[Recorded data]

/-- QNT gathers members; the block's last, the last of a segment, or a control token closes the block, and each member leaves as its
code with the block's scale code above it. A NaN or an infinity among the members gives INV and, in an MX format, the scale code
255; a block of zeros is zeros; otherwise the MX scale is the power of two that brings the greatest magnitude to the format's
greatest exponent, and a QC4 code is the codebook level nearest the member, the lower code among equals (R83, R84, R236). Codes of a
QC4 block whose S is not positive and finite are free (log 24). -/
def Obligations.QntBlocks : Prop :=
  (∀ (s : State) (n r : Nat) (d : BitVec 32) (t : Token),
     let c := s.core n
     let w := c.word r
     let x := inPlace r 0
     let e := c.est r
     let joined : ElemState := { e with buf := e.buf ++ [Token.ofData d], n := e.n + 1 }
     let seen := (c.pop x).setSegs x (segData (c.segs x)).1
     let closes := (wSegi w = false ∧ 0 ∈ (segData (c.segs x)).2) ∨ qntSize w ≤ e.n + 1
     let block := fun (ts : List Token) => qntBlock w s.free (ts.map fun t => FloatFmt.fp32.decode t.data.toNat)
     let coded := fun (c : Core) (ts : List Token) =>
       (c.setEst r { e with buf := [], n := 0 }).push (elemPlace r)
         ((block ts).2.1.map fun k => Token.ofData (BitVec.ofNat 32 ((block ts).1 * 256 + k)))
     let counted := fun (t : State) => (Host.Outcome.next { t with free := t.free + 1 } : Host.Outcome State Fault Refusal)
     s.site n r 0x41 → c.hasRoom r → wPmode w = 0 → (∀ t ∈ e.buf, t.isData = true) →
     (c.holdsData x d → ¬closes → exec (.qnt n r) s = counted (s.acted n (seen.setEst r joined) 0#6)) ∧
     (c.holdsData x d → closes → exec (.qnt n r) s = counted (s.acted n (coded seen joined.buf) (block joined.buf).2.2)) ∧
     (c.input x = some t → t.isData = false → e.buf ≠ [] →
       exec (.qnt n r) s = counted (s.acted n (coded c e.buf) (block e.buf).2.2))) ∧
  (∀ (w free : Nat) (vs : List XR), wFmt w = 0xA ∨ wFmt w = 0xB ∨ wFmt w = 0xC ∨ wFmt w = 0xD →
     let o := qntBlock w free vs
     let emax : Int := if wFmt w = 0xA then 8 else if wFmt w = 0xB then 15 else 2
     ((∃ v ∈ vs, v.isNaN = true ∨ v.isInf = true) → o = (if wFmt w = 0xD then 0 else 255, vs.map fun _ => 0, Flags.inv)) ∧
     ((∀ v ∈ vs, v.isNaN = false ∧ v.isInf = false) → (∀ v ∈ vs, ratOf v = 0) → o = (0, vs.map fun _ => 0, 0#6)) ∧
     (wFmt w ≠ 0xD → (∀ v ∈ vs, v.isNaN = false ∧ v.isInf = false) → (∃ v ∈ vs, ratOf v ≠ 0) →
       ∃ j : Int, (∀ v ∈ vs, |ratOf v| < 2 ^ (j + 1)) ∧ (∃ v ∈ vs, 2 ^ j ≤ |ratOf v|) ∧
         o.1 = (max (j - emax) (-127) + 127).toNat ∧
         ∀ i : Nat, o.2.1[i]? = (vs[i]?).map fun v =>
           (roundClamp (floatFmt (wFmt w)) (scaleX v (-(max (j - emax) (-127)))) (wRm w)).1) ∧
     (∀ sm se, wFmt w = 0xD → (∀ v ∈ vs, v.isNaN = false ∧ v.isInf = false) → (∃ v ∈ vs, ratOf v ≠ 0) →
       FloatFmt.fp32.decode (wImm w) = .fin false sm se → sm ≠ 0 →
       let far := fun (v : XR) (i : Nat) => |ratOf v * 2 ^ 8 - ratOf (qc4Value i) * o.1 * (sm * 2 ^ se)|
       1 ≤ o.1 ∧ o.1 ≤ 255 ∧ o.2.1.length = vs.length ∧
       ∀ (i k : Nat) (v : XR), vs[i]? = some v → o.2.1[i]? = some k →
         k < 16 ∧ ∀ j < 16, far v k ≤ far v j ∧ (far v k = far v j → k ≤ j)))

/-- SEGN buffers a level-0 segment, keeping the members whose predicate is nonzero, and sends it under its new length; SMARK puts
marks about segments of a length it is given; SCONV drops length prefixes for markers, buffers segments for their prefixes, or
passes tokens on (R245–R247). The top level of a compatible stream is a free constant (log 23), and data outside a segment at SEGN
is the model's reading (log 25). -/
def Obligations.SegmentElements : Prop :=
  ∀ (s : State) (n r : Nat) (d : BitVec 32) (k : Nat),
    let c := s.core n
    let w := c.word r
    let xa := inPlace r 0
    let xb := inPlace r 1
    let e := c.est r
    let goOn := fun (c : Core) (e : ElemState) =>
      if e.n = 0 then (c.setEst r {}).push (elemPlace r) (Token.prefixOf 0 e.buf.length :: e.buf) else c.setEst r e
    let member := fun (c : Core) (e : ElemState) (d : BitVec 32) =>
      (c.setEst r { e with busy := decide (1 < e.n), n := e.n - 1 }).push (elemPlace r)
        (⟨0#5, d⟩ :: if e.n ≤ 1 ∧ wSego w = true then [Token.marker 0] else [])
    let opened := fun (c : Core) (k : Nat) =>
      let c1 := c.setEst r { busy := decide (k ≠ 0), n := k }
      if wSego w = false then c1.push (elemPlace r) [Token.prefixOf 0 k]
      else if k = 0 then c1.push (elemPlace r) [Token.marker 0] else c1
    c.hasRoom r →
    (s.site n r 0x80 → wSegi w = false →
      (c.input xb = some (Token.prefixOf 0 k) → c.input xa = some (Token.prefixOf 0 k) → k < 2 ^ 32 → e.busy = false →
        s.turns n (.segn n r) (goOn ((c.pop xb).pop xa) { busy := true, n := k, taken := 1 }) 0#6) ∧
      (c.holdsData xb 0 → e.busy = true → s.turns n (.segn n r) (goOn (c.pop xb) { e with n := e.n - 1, taken := e.taken + 1 }) 0#6) ∧
      (∀ p, p ≠ 0#32 → c.holdsData xb p → c.holdsData xa d → e.busy = true → e.buf.length < 4096 →
        s.turns n (.segn n r) (goOn ((c.pop xb).pop xa) { e with n := e.n - 1, taken := e.taken + 1, buf := e.buf ++ [⟨0#5, d⟩] }) 0#6)) ∧
    (s.site n r 0x81 →
      (e.busy = true → c.holdsData xa d → (wImmb w = false → c.input xb = none) →
        s.turns n (.smark n r) (member (c.pop xa) e d) 0#6) ∧
      (e.busy = false → wImmb w = false → c.input xa = none → c.holdsData xb d →
        s.turns n (.smark n r) (opened (c.pop xb) d.toNat) 0#6) ∧
      (e.busy = false → wImmb w = true → c.holdsData xa d →
        let len := wImm w % 65536
        s.turns n (.smark n r) (if len = 0 then opened c 0
          else member ((opened c len).pop xa) ((opened c len).est r) d) 0#6)) ∧
    (s.site n r 0x82 →
      (∀ t, wSegi w = wSego w → c.input xa = some t → s.turns n (.sconv n r) ((c.pop xa).push (elemPlace r) [t]) 0#6) ∧
      (wSegi w = false → wSego w = true → c.holdsData xa d →
        let sg := segData (c.segs xa)
        s.turns n (.sconv n r) (((c.pop xa).setSegs xa sg.1).push (elemPlace r)
          (⟨0#5, d⟩ :: match sg.2.getLast? with | some l => [Token.marker l] | none => [])) 0#6) ∧
      (∀ l, wSegi w = false → wSego w = true → c.input xa = some (Token.prefixOf l k) → l < 4 → k < 2 ^ 32 →
        let sg := segPrefix (c.segs xa) l k
        s.turns n (.sconv n r) (((c.pop xa).setSegs xa sg.1).push (elemPlace r)
          (match sg.2.getLast? with | some l => [Token.marker l] | none => [])) 0#6) ∧
      (wSegi w = true → wSego w = false → c.holdsData xa d → e.buf.length < 4096 →
        s.turns n (.sconv n r) ((c.pop xa).setEst r { e with buf := e.buf ++ [⟨0#5, d⟩] }) 0#6))

/-- The Pacer: an iteration is admitted when a baton is at hand, none are withheld and every LPIN holds its data token; all
pass in the one step. LPOUT passes tokens and counts the data; when every LPOUT has passed an iteration's token ICTR rises
and its baton starts back; a returning baton is at hand again (R51, R52, R63, R248). -/
def Obligations.PacerSteps : Prop :=
  ∀ (s : State) (n r : Nat) (t : Token),
    let c := s.core n
    let x := inPlace r 0
    let passed := fun (c : Core) (t : Token) => ((c.pop x).segSee x t).push (elemPlace r) [t]
    let ins := c.sitesOf 0x90
    let outs := c.sitesOf 0x91
    let entered := ins.foldl Core.lpPass c
    let admitted := s.acted n { entered with pacer := { entered.pacer with
      flight := entered.pacer.flight + 1, admitted := entered.pacer.admitted + 1 } } 0#6
    let open_ := c.pacer.flight < c.pacer.k ∧ c.pacer.whold = false ∧ ins ≠ [] ∧ s.batonJoined n c.pacer.admitted = false ∧
      (∀ j ∈ ins, c.hasRoom j ∧ ∃ d, c.holdsData (inPlace j 0) d) ∧ elemPlace (ins.headD 0) ∉ c.pausedPorts
    (c.run ≠ .idle → open_ → exec (.pacerAdmit n) s = .next admitted) ∧
    (s.site n r 0x90 → c.hasRoom r → c.input x = some t →
      (t.isData = false → s.turns n (.lpin n r) (passed c t) 0#6) ∧
      (t.isData = true → open_ → exec (.lpin n r) s = .next admitted)) ∧
    (s.site n r 0x91 → c.hasRoom r → c.input x = some t →
      let i := wImm (c.word r) % 8
      let counted : Core := { c with pacer := { c.pacer with
        passed := SMap.put c.pacer.passed i (SMap.get 0 c.pacer.passed i + 1) } }
      s.turns n (.lpout n r) (passed (if t.isData then counted else c) t) 0#6) ∧
    (c.run ≠ .idle → outs ≠ [] → c.pacer.completed < c.pacer.admitted →
      (∀ j ∈ outs, c.pacer.completed < SMap.get 0 c.pacer.passed (wImm (c.word j) % 8)) →
      exec (.iterationComplete n) s = .next (s.setCore n { c with
        ictr := c.ictr + 1
        pacer := { c.pacer with completed := c.pacer.completed + 1, returning := c.pacer.returning + 1 } })) ∧
    (c.run ≠ .idle → c.pacer.returning ≠ 0 →
      exec (.batonReturn n) s = .next (s.setCore n { c with
        pacer := { c.pacer with returning := c.pacer.returning - 1, flight := c.pacer.flight - 1 } }))

/-- The memory-port elements: LDA reads the element at its index, or at the port's pattern under AUTO; STA writes one and delivers the
index; AMOA delivers the old value; PLDA delivers a full word's low half or waits for the word; PSTA fills a word. Element i of size k
stands at the base plus k·i, lowest byte first, sign- or zero-extended as the binding says; a write changes those bytes only (R207,
R209, R242–R244). That PLDA and PSTA drop the low three address bits is the model's (log 29), and so is which published stores are
performed before: those to the word, and before a release wider than CORE all of the core's (log 21). -/
def Obligations.MemoryElements : Prop :=
  (∀ (s s1 : State) (n r : Nat) (c1 : Core) (a b x v : BitVec 32),
     let c := s.core n
     let w := c.word r
     let p := wImm w % 16
     let port := c.port p
     let auto := wAuto w
     let i : Int := if auto then port.off else a.toInt
     let c2 := if auto then c1.stepAuto p else c1
     let va := wrapVa (port.desc.base.toNat + 8 * a.toInt) / 8 * 8
     let wide := wImm w / 2 ^ 9 % 4 ≠ 0
     let seen := fun (release : Bool) => if release then s.settleAll n else s
     (auto = true → port.ended = false) → (∀ e ∈ c.again, e.1 ≠ r) → c.firing r = .fires c1 a b x →
     (s.site n r 0x70 → s.readElem n port i = .ok (s1, v) →
       exec (.lda n r) s = .next (s.delivers s1 n r c2 (.tok ⟨0#5, v⟩))) ∧
     (s.site n r 0x71 → s.writeElem n port i (if auto then a else b) = .ok s1 →
       exec (.sta n r) s = .next (s.delivers s1 n r c2 (.tok ⟨0#5, BitVec.ofInt 32 i⟩))) ∧
     (∀ pa pas old, s.site n r 0x72 → s.untraced c.ctx →
       let release := wide ∧ 2 ≤ wImm w / 2 ^ 11 % 4
       (release → s.shownWaits n = false) →
       translateRange (s.pages c.ctx) (wrapVa (port.desc.base.toNat + 4 * a.toInt)) Need.rw 4 = .ok (pa :: pas) →
       ((seen release).settleShown n pa).homeAmo (wrapVa (port.desc.base.toNat + 4 * a.toInt)) pa 4 (wImm w / 32 % 16) b.toNat x.toNat = .ok (s1, old) →
       exec (.amoa n r) s = .next (s.delivers s1 n r c1 (.tok ⟨0#5, BitVec.ofNat 32 old⟩))) ∧
     (∀ pa bs, s.site n r 0x73 → translate (s.pages c.ctx) va Need.pread = .ok pa →
       (s.settleShown n pa).homeReads va ((List.range 8).map (pa + ·)) = .ok bs →
       (s.isFull pa = true → exec (.plda n r) s = .next (s.delivers s n r c1 (.tok ⟨0#5, BitVec.ofNat 32 (leNat bs)⟩))) ∧
       (s.isFull pa = false → s.deferCount (homeSlice pa) < 4096 →
         exec (.plda n r) s = .next (State.delivers s { s with
           deferrals := s.deferrals ++ [⟨s.nextDeferral, pa / 8, .plda n r va, none⟩]
           nextDeferral := s.nextDeferral + 1 } n r c1 (.wait s.nextDeferral)))) ∧
     (∀ pa, s.site n r 0x74 → translate (s.pages c.ctx) va Need.pwrite = .ok pa →
       (wide → s.shownWaits n = false) → ((seen wide).settleShown n pa).fillWord va pa (b.zeroExtend 64) = .ok s1 →
       exec (.psta n r) s = .next (s.delivers s1 n r c1 (.tok ⟨0#5, a⟩)))) ∧
  (∀ (s : State) (n : Nat) (x : Port) (i : Int) (v : BitVec 32) (pas : List Nat),
     let k := eszBytes x.esz
     let va := ((x.desc.base.toNat : Int) + i * k) % 2 ^ 64 |>.toNat
     k ≠ 0 → (∀ j < k, s.findWindow n (va + j) = none) → (∀ p ∈ pas, s.copying p = false ∧ s.linkFault p = none ∧ s.poisoned p = false) →
     (∀ a ∈ (s.core n).accs, a.shown = true → ∀ q ∈ a.pas, ∀ p ∈ pas, q / 8 ≠ p / 8) →
     (translateRange (s.pages (s.core n).ctx) va Need.read k = .ok pas →
       let u := leNat (pas.map s.mem.read)
       s.readElem n x i = .ok (s, if x.sx then (BitVec.ofNat (8 * k) u).signExtend 32 else BitVec.ofNat 32 u)) ∧
     (translateRange (s.pages (s.core n).ctx) va Need.write k = .ok pas →
       ∃ t, s.writeElem n x i v = .ok t ∧ Stored s t pas (leBytes k v.toNat) ∧
         { t with mem := s.mem, hostOld := s.hostOld } = s))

What to do
Above this instruction are the records; retype exactly the lines from the one containing "(c.run ≠ .idle → open_" up to and including the one containing "let i := wImm (c.word r) % 8".

Response
    (c.run ≠ .idle → open_ → exec (.pacerAdmit n) s = .next admitted) ∧
    (s.site n r 0x90 → c.hasRoom r → c.input x = some t →
      (t.isData = false → s.turns n (.lpin n r) (passed c t) 0#6) ∧
      (t.isData = true → open_ → exec (.lpin n r) s = .next admitted)) ∧
    (s.site n r 0x91 → c.hasRoom r → c.input x = some t →
      let i := wImm (c.word r) % 8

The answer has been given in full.